News Room - Steel Industry

Posted on 22 Dec 2022

Saudi billet market expects better demand in January

Saudi merchant billet producers expect higher prices and demand in January. In December, demand and sales have been low and, in the remaining part of the month, not much change is expected, notes Kallanish.

Major merchant billet producers in Riyadh and Dammam, which each have over 10,000 tonnes/month of production capacity, are observing induction furnace billet prices unchanged on-week at SAR 2,050/tonne ($546) ex-works. In Jeddah, values are at around SAR 2,000/t ex-works. Buyers’ bids at SAR 2,000/t ex-works are found unworkable by the Riyadh and Dammam mills due to current scrap prices in their respective regions.

Domestic HMS 1/2 80:20 grade scrap is available in Riyadh at SAR 1,600/t, in Dammam at SAR 1,450-1,500/t and in Jeddah at SAR 1,400/t. Oversize unprocessed rebar scrap generated from demolished buildings is offered at SAR 1,250/t ex-works in Jeddah.

“We are expecting an improvement in prices and demand in January. Typically, every December we observe subdued demand and sales.
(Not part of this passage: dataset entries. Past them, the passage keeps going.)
-- ==== Sys2Proof/Machine/Step.lean ====
section
/-! DEFINITION. One step: the next thing the host presented is served to completion (rules R15, R77 and R90); where
nothing is presented the machine keeps its state (rule R82). -/

namespace Sys2Proof.Machine

def step (s : State) : Host.Outcome State Fault Refusal :=
  match s.presented with
  | [] => .next s
  | .rst cfg :: rest => resetUnit cfg (s.setPresented rest)
  | .cmd t :: rest =>
    match decode t with
    | .ok i => exec i (s.setPresented rest)
    | .error e => rejectTransaction t e (s.setPresented rest)

/-- The state in which the transaction of a table row is the next one presented (log entry 2). -/
def State.withFetchWord (s : State) (nbits w : Nat) : State :=
  s.setPresented (.cmd (tableTransaction nbits w) :: s.presented)

end Sys2Proof.Machine
end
Buyers’ bids for billets at SAR 2,000-2,050/t ex-works are rejected by most billet producers due to scrap costs in the Kingdom,” comments a senior buy-side source.

“Also, rebar prices are softening day-by-day. Recently, a tier-three mill sold rebar to a project in Dammam directly at SAR 2,325/t delivered, bypassing traders due to insufficient margins. If the tier-three mills will continue selling rebar to projects directly, market dynamics will change,” he adds.

All above prices are excluding 15% VAT.